In the data below, the answer is the run of lines from the line containing "trappc := pc1, fva" through the line containing "def Thread.resume (t", both included; print it exactly and nothing else.

(Stored records)
====================
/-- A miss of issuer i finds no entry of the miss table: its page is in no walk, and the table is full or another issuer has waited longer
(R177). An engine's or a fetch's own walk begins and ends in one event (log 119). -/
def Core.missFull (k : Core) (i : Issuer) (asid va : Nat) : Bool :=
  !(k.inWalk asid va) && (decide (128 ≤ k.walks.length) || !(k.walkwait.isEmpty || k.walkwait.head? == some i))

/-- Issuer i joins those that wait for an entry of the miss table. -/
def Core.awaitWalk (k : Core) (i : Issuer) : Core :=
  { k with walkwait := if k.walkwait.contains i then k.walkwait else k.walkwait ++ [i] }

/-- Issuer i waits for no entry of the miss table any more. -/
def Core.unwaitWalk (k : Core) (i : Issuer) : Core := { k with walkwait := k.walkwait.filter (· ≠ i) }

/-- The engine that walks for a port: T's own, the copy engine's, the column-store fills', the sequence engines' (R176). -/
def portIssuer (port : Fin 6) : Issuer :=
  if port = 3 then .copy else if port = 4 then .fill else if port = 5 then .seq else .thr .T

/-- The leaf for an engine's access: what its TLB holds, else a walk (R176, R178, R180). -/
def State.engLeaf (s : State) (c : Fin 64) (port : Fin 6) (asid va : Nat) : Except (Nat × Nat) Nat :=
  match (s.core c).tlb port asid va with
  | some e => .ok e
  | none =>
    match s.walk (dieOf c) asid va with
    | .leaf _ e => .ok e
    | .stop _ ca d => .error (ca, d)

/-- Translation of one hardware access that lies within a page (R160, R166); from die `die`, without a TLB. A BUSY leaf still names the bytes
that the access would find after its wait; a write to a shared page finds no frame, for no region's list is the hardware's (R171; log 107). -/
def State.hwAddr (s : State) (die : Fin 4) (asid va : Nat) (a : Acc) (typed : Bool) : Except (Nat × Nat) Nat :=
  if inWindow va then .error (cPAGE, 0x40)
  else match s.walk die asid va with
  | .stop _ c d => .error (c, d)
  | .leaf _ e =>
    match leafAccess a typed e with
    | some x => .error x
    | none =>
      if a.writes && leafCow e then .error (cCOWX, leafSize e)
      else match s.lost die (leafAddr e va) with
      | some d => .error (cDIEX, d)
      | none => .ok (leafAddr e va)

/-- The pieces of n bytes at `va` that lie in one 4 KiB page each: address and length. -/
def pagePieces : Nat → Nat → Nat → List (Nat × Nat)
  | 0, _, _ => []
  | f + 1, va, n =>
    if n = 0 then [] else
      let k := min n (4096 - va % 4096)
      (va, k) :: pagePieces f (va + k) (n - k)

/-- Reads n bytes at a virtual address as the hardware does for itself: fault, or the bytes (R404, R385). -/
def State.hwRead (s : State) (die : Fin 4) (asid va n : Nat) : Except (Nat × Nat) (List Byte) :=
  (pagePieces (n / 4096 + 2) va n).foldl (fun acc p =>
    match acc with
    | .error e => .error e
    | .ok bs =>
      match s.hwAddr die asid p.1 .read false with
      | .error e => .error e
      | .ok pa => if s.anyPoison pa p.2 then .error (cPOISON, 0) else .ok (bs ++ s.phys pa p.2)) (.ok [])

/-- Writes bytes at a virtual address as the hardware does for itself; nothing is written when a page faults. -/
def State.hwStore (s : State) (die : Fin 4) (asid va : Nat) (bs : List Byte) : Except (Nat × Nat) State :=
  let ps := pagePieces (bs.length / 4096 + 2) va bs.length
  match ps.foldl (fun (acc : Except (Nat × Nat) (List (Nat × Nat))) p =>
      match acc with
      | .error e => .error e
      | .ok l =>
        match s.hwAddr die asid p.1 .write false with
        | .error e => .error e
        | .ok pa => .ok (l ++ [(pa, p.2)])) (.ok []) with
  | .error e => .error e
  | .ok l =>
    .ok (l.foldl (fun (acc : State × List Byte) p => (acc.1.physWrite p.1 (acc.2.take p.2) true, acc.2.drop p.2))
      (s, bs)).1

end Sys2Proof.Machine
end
====================
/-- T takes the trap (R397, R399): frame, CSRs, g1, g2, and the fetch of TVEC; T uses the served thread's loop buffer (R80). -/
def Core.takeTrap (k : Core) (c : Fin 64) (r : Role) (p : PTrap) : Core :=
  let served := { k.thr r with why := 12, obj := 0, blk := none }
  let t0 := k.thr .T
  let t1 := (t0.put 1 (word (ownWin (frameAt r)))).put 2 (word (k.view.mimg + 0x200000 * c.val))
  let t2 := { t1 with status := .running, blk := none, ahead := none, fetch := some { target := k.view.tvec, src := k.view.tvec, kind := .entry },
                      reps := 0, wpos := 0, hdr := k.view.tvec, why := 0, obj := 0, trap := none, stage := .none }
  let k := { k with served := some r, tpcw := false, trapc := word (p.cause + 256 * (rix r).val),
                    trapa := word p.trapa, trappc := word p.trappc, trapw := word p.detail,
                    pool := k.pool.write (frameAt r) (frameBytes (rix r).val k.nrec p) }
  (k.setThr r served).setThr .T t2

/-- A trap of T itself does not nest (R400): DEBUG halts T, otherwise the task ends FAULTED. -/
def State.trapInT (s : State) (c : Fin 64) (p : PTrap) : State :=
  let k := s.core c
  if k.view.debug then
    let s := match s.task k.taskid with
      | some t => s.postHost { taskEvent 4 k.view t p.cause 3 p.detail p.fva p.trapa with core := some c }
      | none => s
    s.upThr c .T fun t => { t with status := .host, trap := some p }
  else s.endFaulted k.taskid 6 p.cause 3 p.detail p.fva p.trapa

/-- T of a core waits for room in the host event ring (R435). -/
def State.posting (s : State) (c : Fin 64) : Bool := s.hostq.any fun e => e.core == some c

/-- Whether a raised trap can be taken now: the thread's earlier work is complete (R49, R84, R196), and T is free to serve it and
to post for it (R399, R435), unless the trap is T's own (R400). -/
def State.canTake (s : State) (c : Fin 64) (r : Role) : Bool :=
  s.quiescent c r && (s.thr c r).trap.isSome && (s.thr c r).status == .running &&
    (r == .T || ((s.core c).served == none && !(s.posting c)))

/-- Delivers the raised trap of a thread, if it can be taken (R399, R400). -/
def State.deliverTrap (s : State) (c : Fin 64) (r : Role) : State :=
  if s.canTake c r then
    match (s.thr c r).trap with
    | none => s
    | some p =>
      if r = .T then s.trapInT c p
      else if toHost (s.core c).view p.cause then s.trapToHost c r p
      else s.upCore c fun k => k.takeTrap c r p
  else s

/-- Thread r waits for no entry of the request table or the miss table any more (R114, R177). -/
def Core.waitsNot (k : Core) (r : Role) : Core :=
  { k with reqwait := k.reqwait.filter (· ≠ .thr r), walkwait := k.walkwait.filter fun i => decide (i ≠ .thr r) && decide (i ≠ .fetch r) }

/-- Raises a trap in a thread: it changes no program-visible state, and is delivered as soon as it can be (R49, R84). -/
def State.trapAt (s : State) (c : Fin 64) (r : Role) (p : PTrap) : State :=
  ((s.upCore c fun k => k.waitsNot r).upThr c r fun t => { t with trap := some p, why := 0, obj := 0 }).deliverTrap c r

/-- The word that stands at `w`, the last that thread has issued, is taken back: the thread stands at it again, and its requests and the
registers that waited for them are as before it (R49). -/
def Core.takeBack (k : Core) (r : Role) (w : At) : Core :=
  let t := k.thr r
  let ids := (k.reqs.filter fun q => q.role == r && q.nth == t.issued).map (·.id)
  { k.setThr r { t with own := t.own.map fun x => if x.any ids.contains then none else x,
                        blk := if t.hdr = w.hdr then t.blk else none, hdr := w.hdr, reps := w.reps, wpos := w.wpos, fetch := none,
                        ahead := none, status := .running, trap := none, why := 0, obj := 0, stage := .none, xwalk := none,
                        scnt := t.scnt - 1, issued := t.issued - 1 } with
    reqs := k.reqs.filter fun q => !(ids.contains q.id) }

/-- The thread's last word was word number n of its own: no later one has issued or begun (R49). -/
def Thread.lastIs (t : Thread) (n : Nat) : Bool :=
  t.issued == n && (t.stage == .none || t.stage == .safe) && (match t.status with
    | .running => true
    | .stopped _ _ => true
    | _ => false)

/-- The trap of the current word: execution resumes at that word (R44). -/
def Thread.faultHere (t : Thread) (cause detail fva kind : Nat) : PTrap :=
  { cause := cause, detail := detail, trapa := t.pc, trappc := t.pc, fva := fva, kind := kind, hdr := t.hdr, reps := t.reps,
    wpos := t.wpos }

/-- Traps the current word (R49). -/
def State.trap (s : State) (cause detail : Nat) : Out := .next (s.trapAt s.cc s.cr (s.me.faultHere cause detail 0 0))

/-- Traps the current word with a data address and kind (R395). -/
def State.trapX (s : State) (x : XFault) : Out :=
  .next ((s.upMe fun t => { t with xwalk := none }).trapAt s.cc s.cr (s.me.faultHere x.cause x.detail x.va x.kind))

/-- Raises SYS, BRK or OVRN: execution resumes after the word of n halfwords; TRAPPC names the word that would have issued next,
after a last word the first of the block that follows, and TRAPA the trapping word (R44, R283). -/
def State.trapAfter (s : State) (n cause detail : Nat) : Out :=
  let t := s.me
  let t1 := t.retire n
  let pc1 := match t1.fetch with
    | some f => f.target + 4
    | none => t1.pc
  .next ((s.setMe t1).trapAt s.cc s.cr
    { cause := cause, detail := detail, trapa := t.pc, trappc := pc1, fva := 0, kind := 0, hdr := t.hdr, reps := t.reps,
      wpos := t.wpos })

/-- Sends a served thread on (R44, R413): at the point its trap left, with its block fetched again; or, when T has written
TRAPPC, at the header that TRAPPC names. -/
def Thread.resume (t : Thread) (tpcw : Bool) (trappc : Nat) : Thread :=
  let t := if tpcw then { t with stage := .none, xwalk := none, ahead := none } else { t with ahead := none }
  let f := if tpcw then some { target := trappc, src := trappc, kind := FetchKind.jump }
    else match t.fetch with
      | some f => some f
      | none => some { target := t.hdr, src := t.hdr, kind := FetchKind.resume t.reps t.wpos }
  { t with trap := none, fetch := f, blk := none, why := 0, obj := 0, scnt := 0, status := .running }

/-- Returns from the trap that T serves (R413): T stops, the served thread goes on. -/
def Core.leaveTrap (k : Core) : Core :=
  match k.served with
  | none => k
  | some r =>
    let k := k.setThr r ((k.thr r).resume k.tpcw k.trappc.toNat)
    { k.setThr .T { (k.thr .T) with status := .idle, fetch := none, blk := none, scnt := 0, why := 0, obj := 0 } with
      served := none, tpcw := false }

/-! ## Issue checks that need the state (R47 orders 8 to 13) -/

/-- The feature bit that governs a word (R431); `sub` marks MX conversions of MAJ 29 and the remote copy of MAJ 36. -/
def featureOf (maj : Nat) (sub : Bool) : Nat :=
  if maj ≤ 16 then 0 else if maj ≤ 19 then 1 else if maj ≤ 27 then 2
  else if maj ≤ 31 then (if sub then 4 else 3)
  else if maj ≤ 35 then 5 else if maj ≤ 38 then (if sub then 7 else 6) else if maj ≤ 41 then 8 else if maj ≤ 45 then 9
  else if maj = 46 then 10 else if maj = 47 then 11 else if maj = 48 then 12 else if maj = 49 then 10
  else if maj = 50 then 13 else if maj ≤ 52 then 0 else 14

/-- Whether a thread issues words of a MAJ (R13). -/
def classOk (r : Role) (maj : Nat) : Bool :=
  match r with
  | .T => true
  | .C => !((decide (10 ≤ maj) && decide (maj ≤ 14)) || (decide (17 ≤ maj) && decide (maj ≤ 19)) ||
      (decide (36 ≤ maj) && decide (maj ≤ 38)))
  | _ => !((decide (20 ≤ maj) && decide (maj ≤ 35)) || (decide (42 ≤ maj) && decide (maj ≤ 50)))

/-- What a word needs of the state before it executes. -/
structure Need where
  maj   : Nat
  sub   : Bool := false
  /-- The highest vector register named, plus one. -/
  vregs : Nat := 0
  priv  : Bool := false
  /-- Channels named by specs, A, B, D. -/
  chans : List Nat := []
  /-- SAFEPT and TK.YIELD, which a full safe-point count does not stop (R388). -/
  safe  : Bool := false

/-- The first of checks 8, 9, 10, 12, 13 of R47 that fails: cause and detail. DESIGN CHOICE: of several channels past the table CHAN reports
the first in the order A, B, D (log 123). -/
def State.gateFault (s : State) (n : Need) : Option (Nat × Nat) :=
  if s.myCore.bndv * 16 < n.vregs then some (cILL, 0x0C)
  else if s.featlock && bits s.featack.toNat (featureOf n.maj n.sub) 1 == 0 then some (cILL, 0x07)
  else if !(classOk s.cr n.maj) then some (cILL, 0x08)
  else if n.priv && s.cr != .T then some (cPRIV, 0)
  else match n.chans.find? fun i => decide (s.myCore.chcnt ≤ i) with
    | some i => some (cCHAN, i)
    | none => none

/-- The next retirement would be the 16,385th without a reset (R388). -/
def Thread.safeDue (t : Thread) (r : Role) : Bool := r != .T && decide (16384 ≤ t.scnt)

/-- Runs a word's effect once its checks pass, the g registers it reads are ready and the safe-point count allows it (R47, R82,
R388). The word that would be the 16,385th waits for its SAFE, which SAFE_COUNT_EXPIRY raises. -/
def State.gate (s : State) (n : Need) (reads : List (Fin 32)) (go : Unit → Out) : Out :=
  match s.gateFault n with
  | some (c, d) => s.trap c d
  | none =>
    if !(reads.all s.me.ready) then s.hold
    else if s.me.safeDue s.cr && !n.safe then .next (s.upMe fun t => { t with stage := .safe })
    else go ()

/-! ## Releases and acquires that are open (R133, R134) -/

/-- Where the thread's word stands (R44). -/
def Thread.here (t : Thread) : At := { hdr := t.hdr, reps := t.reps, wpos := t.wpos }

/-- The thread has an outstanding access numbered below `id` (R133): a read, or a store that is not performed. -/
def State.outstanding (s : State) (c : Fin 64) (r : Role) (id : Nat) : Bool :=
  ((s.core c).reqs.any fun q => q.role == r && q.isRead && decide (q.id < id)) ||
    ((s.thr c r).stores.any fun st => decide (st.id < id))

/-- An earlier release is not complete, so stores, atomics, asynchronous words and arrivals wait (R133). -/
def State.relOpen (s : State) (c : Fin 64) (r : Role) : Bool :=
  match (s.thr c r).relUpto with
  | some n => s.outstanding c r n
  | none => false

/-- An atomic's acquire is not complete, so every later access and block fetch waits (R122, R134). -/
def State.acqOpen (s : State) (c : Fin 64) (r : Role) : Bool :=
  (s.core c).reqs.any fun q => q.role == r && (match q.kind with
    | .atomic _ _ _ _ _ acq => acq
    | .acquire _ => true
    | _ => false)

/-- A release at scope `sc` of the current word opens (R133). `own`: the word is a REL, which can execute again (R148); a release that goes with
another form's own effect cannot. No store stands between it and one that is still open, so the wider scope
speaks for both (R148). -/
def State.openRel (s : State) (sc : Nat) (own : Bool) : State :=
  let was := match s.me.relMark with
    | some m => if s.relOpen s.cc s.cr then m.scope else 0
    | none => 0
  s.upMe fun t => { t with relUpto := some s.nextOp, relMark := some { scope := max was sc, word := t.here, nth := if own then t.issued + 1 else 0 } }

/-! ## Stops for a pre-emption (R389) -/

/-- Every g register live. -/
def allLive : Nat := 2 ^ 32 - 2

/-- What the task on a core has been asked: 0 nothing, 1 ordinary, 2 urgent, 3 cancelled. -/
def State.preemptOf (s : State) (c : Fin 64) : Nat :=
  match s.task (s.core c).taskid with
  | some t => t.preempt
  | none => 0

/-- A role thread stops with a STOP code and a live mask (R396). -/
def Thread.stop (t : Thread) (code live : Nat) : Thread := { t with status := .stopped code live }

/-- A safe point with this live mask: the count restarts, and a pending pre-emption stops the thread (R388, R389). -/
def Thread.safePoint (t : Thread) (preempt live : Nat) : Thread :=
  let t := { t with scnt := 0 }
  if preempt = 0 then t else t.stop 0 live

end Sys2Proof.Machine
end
====================
### The answer
    { cause := cause, detail := detail, trapa := t.pc, trappc := pc1, fva := 0, kind := 0, hdr := t.hdr, reps := t.reps,
      wpos := t.wpos })

/-- Sends a served thread on (R44, R413): at the point its trap left, with its block fetched again; or, when T has written
TRAPPC, at the header that TRAPPC names. -/
def Thread.resume (t : Thread) (tpcw : Bool) (trappc : Nat) : Thread :=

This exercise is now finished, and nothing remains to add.